Development,Identification and Validation of Markers for Mmarker-Assisted Selection Against the Stagonospora nodorum Toxin Ssensitivity Genes Tsn1 and Snn2 in Wheat

Authors: ZHANG, ZENGCUI - NORTH DAKOTA STATE UNIV.; Friesen, Timothy; Simons, Kristin; Xu, Steven; Faris, Justin

Submitted to: Molecular Breeding
Publication Type: Peer Reviewed Journal
Publication Acceptance Date: 7/10/2008
Publication Date: 1/2/2009
Citation: Zhang, Z., Friesen, T.L., Simons, K.J., Xu, S.S., Faris, J.D. 2009. Development,Identification and Validation of Markers for Mmarker-Assisted Selection Against the Stagonospora nodorum Toxin Ssensitivity Genes Tsn1 and Snn2 in Wheat. Molecular Breeding,23:35-49.

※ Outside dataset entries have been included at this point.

/-- VX_TREE (R134). -/
def vxTreeWork : Work where
  op := 0x31
  ins := fun r => [vxX r.tds r.entry]
  outs := fun r rows =>
    let x := vxX r.tds r.entry
    let z := vxZ r.tds r.entry
    let nb := vxImm r.entry
    let v := treeInput x (rows.getD 0 [])
    let (sc, fs) := combinedScale x.td.scale z.td.scale
    let scaleNan := (decodeVal fmtFP32 true x.td.scale.toNat).isNan || (decodeVal fmtFP32 true z.td.scale.toNat).isNan
    let pair := x.fmt == fmtPAIR32 || z.fmt == fmtPAIR32
    let cell : Nat → Nat → Cell := fun i j =>
      let ins := (List.range nb).map (fun b => (v.getD (b * z.o.rows + i) []).getD j Pair32.zero)
      let nanIn := scaleNan || ins.any (fun a => a.hi.isNan || a.lo.isNan)
      if pair then
        let (t, f) := tree pairAdd Pair32.zero ins
        let (c, g) := if z.fmt = fmtPAIR32 then scalePair t sc else scalePairTo32 t sc
        ⟨c, f ||| g, nanIn⟩
      else
        let (t, f) := tree (fpAdd fmtFP32 .rne) Val.zero (ins.map Pair32.hi)
        let (c, g) := scaleScalar t sc
        ⟨c, f ||| g, nanIn⟩
    oneOutput z (gather z fs ((List.range z.o.rows).map (fun i => (List.range z.o.cols).map (cell i))))
def execVxTree (n : Nat) (s : State) : Outcome := .next (runVector n vxTreeWork s)

/-! ### Activations (R149 to R152) -/

/-- The elements of an operand in ascending canonical index (R149, R158): logical rows for a tile whose
indices rise along its rows. -/
def inIndexOrder (x : Ref) (v : List (List Val)) : List Val :=
  let l := v.zipIdx.flatMap (fun row => row.1.zipIdx.map (fun a => (x.indexOf row.2 a.2, a.1)))
  (sortBy (fun a b => decide (a.1 ≤ b.1)) l).map Prod.snd

/-- The exponent k of an activation block (R151). -/
def packExp (h : Int) (l : List Val) : Int :=
  let tops := l.filterMap (fun v => match v with
    | .fin _ m e => if m = 0 then none else some ((Nat.log2 m : Int) + e)
    | _ => none)
  match tops with
  | [] => 0
  | t :: ts =>
    let a := ts.foldl (fun a b => if a < b then b else a) t
    let k := a - h
    let k := if k < -133 then -133 else k
    if 127 < k then 127 else k

/-- x × 2^-k. -/
def shiftVal (v : Val) (k : Int) : Val :=
  match v with
  | .fin n m e => .fin n m (e - k)
  | v => v

/-- One activation block (R150, R151): its bytes and flags. -/
def packBlock (zf : Nat) (l : List Val) : List Byte × FpFlags :=
  let cf := if zf = fmtACT8 then fmtE8A else fmtE6
  let k := packExp (if zf = fmtACT8 then 8 else 3) l
  let scale := (convertTo fmtT16 true .rne false (.fin false 1 k)).1
  let cs := l.map (fun v => convertTo cf true .rne false (shiftVal v k))
  let codes := (cs.map Prod.fst) ++ List.replicate (64 - l.length) 0
  (leBytes 2 scale ++ packCodes cf codes, cs.foldl (fun a b => a ||| b.2) fNone)

/-- VX_PACK_ACT (R151). -/
def vxPackActWork : Work where
  op := 0x38
  ins := fun r => [vxX r.tds r.entry]
  outs := fun r rows =>
    let x := vxX r.tds r.entry
    let z := vxZ r.tds r.entry
    let v := (valuesOf x rows 0).flatMap id
    let bs := (piecesOf 64 (v.length + 1) v).map (packBlock z.fmt)
    ([(z, [(z.runAddr 0, bs.flatMap Prod.fst)])], bs.foldl (fun a b => a ||| b.2) fNone, none)
def execVxPackAct (n : Nat) (s : State) : Outcome := .next (runVector n vxPackActWork s)

/-- Cut bytes into blocks of the format. -/
def blocksOf (f : Nat) (l : List Byte) : List (List Byte) := piecesOf (blockBytes f) (l.length + 1) l

/-- VX_UNPACK_ACT (R152). -/
def vxUnpackActWork : Work where
  op := 0x39
  ins := fun r => [vxX r.tds r.entry]
  outs := fun r rows =>
    let x := vxX r.tds r.entry
    let z := vxZ r.tds r.entry
    let w := if z.fmt = fmtFP64 then fmtFP64 else fmtFP32
    let cf := if x.fmt = fmtACT8 then fmtE8A else fmtE6
    let cells := (blocksOf x.fmt ((rows.getD 0 []).flatMap id)).flatMap (fun b =>
      let sc := decodeVal fmtT16 true (leAt b 0 2)
      (rowCodes cf 64 (b.drop 2)).map (fun c =>
        let v := decodeVal cf true c
        let (k, f) := toZ w z .rne (roundExact w .rne (exMul v sc))
        (⟨k, f, v.isNan || sc.isNan⟩ : Cell)))
    oneOutput z (gather z fNone (piecesOf x.o.cols x.o.rows (cells.take x.count)))
def execVxUnpackAct (n : Nat) (s : State) : Outcome := .next (runVector n vxUnpackActWork s)

/-! ### Dropout (R153) -/

/-- VX_DROPOUT (R129, R153): X × sZ where the mixer keeps the element, +0 elsewhere. -/
def vxDropoutWork : Work where
  op := 0x40
  ins := fun r => [vxX r.tds r.entry]
  outs := fun r rows =>
    let x := vxX r.tds r.entry
    let z := vxZ r.tds r.entry
    let w := workFmt [x, z]
    let rm := vxMode r.entry
    let sz := decodeVal fmtFP32 true z.td.scale.toNat
    oneOutput z (gather z fNone (mapCells (valuesOf x rows 0) (fun i j a =>
      if maskKeeps (vxSeed r.entry) z.td.tid.toNat (vxImm r.entry) (z.indexOf i j) then
        let (c, f) := toZ w z rm (roundExact w rm (exMul a sz))
        ⟨c, f, a.isNan || sz.isNan⟩
      else ⟨0, fNone, false⟩)))
def execVxDropout (n : Nat) (s : State) : Outcome := .next (runVector n vxDropoutWork s)

/-- VX_MASK (R153): 1 where kept, 0 elsewhere. -/
def vxMaskWork : Work where
  op := 0x41
  ins := fun _ => []
  outs := fun r _ =>
    let z := vxZ r.tds r.entry
    let cell : Nat → Nat → Cell := fun i j =>
      if maskKeeps (vxSeed r.entry) z.td.tid.toNat (vxImm r.entry) (z.indexOf i j) then
        let (c, f) := convertTo z.fmt z.o.signed .rne z.o.nanOvf Val.one
        ⟨c, f, false⟩
      else ⟨0, fNone, false⟩
    oneOutput z (gather z fNone ((List.range z.o.rows).map (fun i => (List.range z.o.cols).map (cell i))))
def execVxMask (n : Nat) (s : State) : Outcome := .next (runVector n vxMaskWork s)

/-! ### Norms and clipping (R158 to R161) -/

/-- VX_NORM (R158). -/
def vxNormWork : Work where
  op := 0x42
  ins := fun r => [vxX r.tds r.entry]
  outs := fun r rows =>
    let x := vxX r.tds r.entry
    let z := vxZ r.tds r.entry
    let w := workFmt [x, z]
    let l := inIndexOrder x (valuesOf x rows 0)
    oneOutput z (gather z fNone ((reduceSeq w z true (vxBlocks r.entry) l).map (fun c => [c])))
def execVxNorm (n : Nat) (s : State) : Outcome := .next (runVector n vxNormWork s)

/-- Word `k` of a loaded coefficient record (R159). -/
def recWord (record : List Byte) (k : Nat) : Val := decodeVal fmtFP32 true (leAt record (4 * k) 4)

/-- The clip factor (R160). -/
def clipFactor (record : List Byte) : Flagged :=
  let sumsq := recWord record 0
  let clip := recWord record 1
  let (m, f1) := fpSqrt fmtFP32 .rne sumsq
  let cmp := sigFlags [clip]
  let (k0, f2) := if clip.lt m then fpDiv fmtFP32 .rne clip m else (Val.one, fNone)
  let (k, f3) := fpMul fmtFP32 .rne k0 (recWord record 9)
  (k, f1 ||| cmp ||| f2 ||| f3)

/-- VX_CLIP (R161). -/
def vxClipWork : Work where
  op := 0x43
  ins := fun r => [recordRef r.entry, vxX r.tds r.entry]
  outs := fun r rows =>
    let x := vxX r.tds r.entry
    let z := vxZ r.tds r.entry
    let w := workFmt [x, z]
    let rm := vxMode r.entry
    let record := (rows.getD 0 []).flatMap id
    let (k, fk) := clipFactor record
    let recNan := [0, 1, 9].any (fun i => (recWord record i).isNan)
    oneOutput z (gather z fk (mapCells (valuesOf x rows 1) (fun _ _ a =>
      let (c, f) := toZ w z rm (roundExact w rm (exMul a k))
      ⟨c, f, a.isNan || recNan⟩)))
def execVxClip (n : Nat) (s : State) : Outcome := .next (runVector n vxClipWork s)

/-! ### Optimiser moments (R162, R163) -/

/-- Decode position `j` of a MOM8S block (R162). -/
def momSigned (b : List Byte) (j : Nat) : Val :=
  let e := leAt b 0 1
  let q := leAt b (1 + j) 1
  if e = 0xFF ∨ q = 0x80 then .nan false
  else
    let neg := decide (128 ≤ q)
    let m := if neg then 256 - q else q
    if m = 0 then .zero else .fin neg m ((e : Int) - 133)

/-- Decode position `j` of a MOM8U block (R162). -/
def momUnsigned (b : List Byte) (j : Nat) : Val :=
  let e := leAt b 0 1
  let u := leAt b (1 + j) 1
  if e = 0xFF then .nan false else if u = 0 then .zero else .fin false (u * u) ((e : Int) - 143)

/-- Round m × 2^e to the nearest integer, ties to even. -/
def roundNat (m : Nat) (e : Int) : Nat := ((⟨false, m, e, false⟩ : Mag).cut 0).round .rne false

/-- Round the square root of m × 2^e to the nearest integer, ties to even. -/
def roundSqrt (m : Nat) (e : Int) : Nat :=
  if 0 ≤ e then
    let v := m * 2 ^ e.toNat
    let r := isqrt v
    if r * r + r < v then r + 1 else r
  else
    let t := ((-e).toNat + 1) / 2
    let v := m * 2 ^ (2 * t - (-e).toNat)
    let r := isqrt v / 2 ^ t
    let mid := (2 * r + 1) * (2 * r + 1) * 4 ^ t
    if mid < 4 * v ∨ (mid = 4 * v ∧ r % 2 = 1) then r + 1 else r

/-- Largest magnitude of finite values: mantissa and exponent. -/
def largestMag (l : List Val) : Val :=
  l.foldl (fun a v => match v with
    | .fin _ m e => if a.lt (.fin false m e) then .fin false m e else a
    | _ => a) Val.zero

/-- Clamp an integer. -/
def clampInt (lo hi x : Int) : Int := if x < lo then lo else if hi < x then hi else x

/-- The flags of one code against its input (R163). -/
def codeFlags (v decoded : Val) (limited : Bool) : FpFlags :=
  (if v.eqv decoded then fNone else fInexact)
    ||| (if !v.isZero && decoded.isZero then fUnderflow ||| fInexact else fNone)
    ||| (if limited then fOverflow ||| fInexact else fNone)

/-- The flags of a NaN-marked block (R163). -/
def markFlags (l : List Val) : FpFlags :=
  (if l.any (fun v => !v.isNan) then fInexact else fNone) ||| (if l.any Val.isNan then fNone else fInvalid)

/-- Encode a block as MOM8S (R163). The mark of a block with a NaN goes into the padding positions of a short block too
(DESIGN CHOICE, log entry 71). -/
def encodeSigned (l : List Val) : List Byte × FpFlags :=
  let pad := 32 - l.length
  if l.any (fun v => v.isNan || v.isInf) then ((0xFF : Byte) :: List.replicate 32 0x80, markFlags l)
  else match largestMag l with
    | .fin _ m e =>
      if m = 0 then (List.replicate 33 0, fNone)
      else
        let top : Int := (Nat.log2 m : Int) + e
        let ex := clampInt 0 254 (if roundNat m (e + 6 - top) ≤ 127 then top + 127 else top + 128)
        let cs := l.map (fun v => match v with
          | .fin n m e =>
            let q := roundNat m (e + 133 - ex)
            let lim := decide (127 < q)
            let q := if lim then 127 else q
            let byte := if n then (256 - q) % 256 else q
            let d : Val := if q = 0 then .zero else .fin n q (ex - 133)
            (BitVec.ofNat 8 byte, codeFlags v d lim)
          | _ => (0, fNone))
        (BitVec.ofInt 8 ex :: (cs.map Prod.fst ++ List.replicate pad 0), cs.foldl (fun a b => a ||| b.2) fNone)
    | _ => (List.replicate 33 0, fNone)

/-- Encode a block as MOM8U (R163); padding as for MOM8S (DESIGN CHOICE, log entry 71). -/
def encodeUnsigned (l : List Val) : List Byte × FpFlags :=
  let pad := 32 - l.length
  if l.any (fun v => v.isNan || v.isInf || (v.neg && !v.isZero)) then
    (List.replicate 33 (0xFF : Byte), markFlags l)
  else match largestMag l with
    | .fin _ m e =>
      if m = 0 then (List.replicate 33 0, fNone)
      else
        let top : Int := (Nat.log2 m : Int) + e
        let ex := clampInt 0 254 (if roundSqrt m (e + 15 - top) ≤ 255 then top + 128 else top + 129)
        let cs := l.map (fun v => match v with
          | .fin _ m e =>
            let u := roundSqrt m (e + 143 - ex)
            let lim := decide (255 < u)
            let u := if lim then 255 else u
            let d : Val := if u = 0 then .zero else .fin false (u * u) (ex - 143)
            (BitVec.ofNat 8 u, codeFlags v d lim)
          | _ => (0, fNone))
        (BitVec.ofInt 8 ex :: (cs.map Prod.fst ++ List.replicate pad 0), cs.foldl (fun a b => a ||| b.2) fNone)
    | _ => (List.replicate 33 0, fNone)

/-! ### The optimiser step (R164, R165) -/

/-- What VX_OPT_STEP forms at its start: k, A1, A2 and their flags. -/
structure OptStart where
  k  : Val
  a1 : Val
  a2 : Val
  fl : FpFlags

Interpretive Summary: Stagonospora nodorum is a fungal pathogen of wheat that produces numerous toxins, which interact with specific genes in the wheat host to cause disease. The chromosomal locations of the host toxin-sensitivity genes Tsn1, Snn2, and Snn3, which confer sensitivity to the S. nodorum toxins ToxA, SnTox2, and SnTox3, respectively, were previously determined. In this work, we used molecular methodologies to identify and/or develop molecular markers closely associated with Tsn1 and Snn2 for use by wheat breeders in marker-assisted selection schemes. For Tsn1, we developed markers that flank the gene and delineated it to a 1.0 cM interval. For Snn2, we identified a marker that mapped 0.4 cM proximal to the gene, and we developed a new marker that mapped 3.6 cM distal to the gene. Thus, these two markers delineated the Snn2 gene to a 4.0 cM interval. Evaluation of the markers for Tsn1 and Snn2 in a diverse set of wheat genotypes validated their utility for marker-assisted selection, which is particularly efficient for removing toxin sensitivity alleles from elite germplasm and varieties.

Technical Abstract: The wheat-Stagonospora nodorum pathosystem involves a number of pathogen-produced host-selective toxins that interact with host genes in an inverse gene-for-gene manner to cause disease. The wheat intervarietal recombinant inbred population derived from BR34 and Grandin (BG population) segregates for the toxin sensitivity genes Tsn1, Snn2, and Snn3, which confer sensitivity to the toxins ToxA, SnTox2, and SnTox3, respectively. Here, we report the addition of 141 molecular markers to the BG population linkage maps, the identification and/or development of markers tightly linked to Tsn1 and Snn2, and the validation of the markers using a set of diverse wheat accessions. The BG population maps now contain 787 markers and new simple sequence repeat (SSR) markers closely linked to Snn2 on chromosome arm 2DS were identified. In an effort to target more markers to the Snn2 locus, STS markers were developed from 2DS bin-mapped ESTs resulting in the development and mapping of 36 markers mostly to the short arms of group 2 chromosomes. Together, SSR and EST-STS markers delineated Snn2 to a 4.0 cM interval. SSRs developed in related work for Tsn1 were mapped in the BG population and delineated the gene to a 1.0 cM interval. Evaluation of the markers for Tsn1 and Snn2 in a diverse set of wheat genotypes validated their utility for marker-assisted selection, which is particularly efficient for removing toxin sensitivity alleles from elite germplasm and varieties.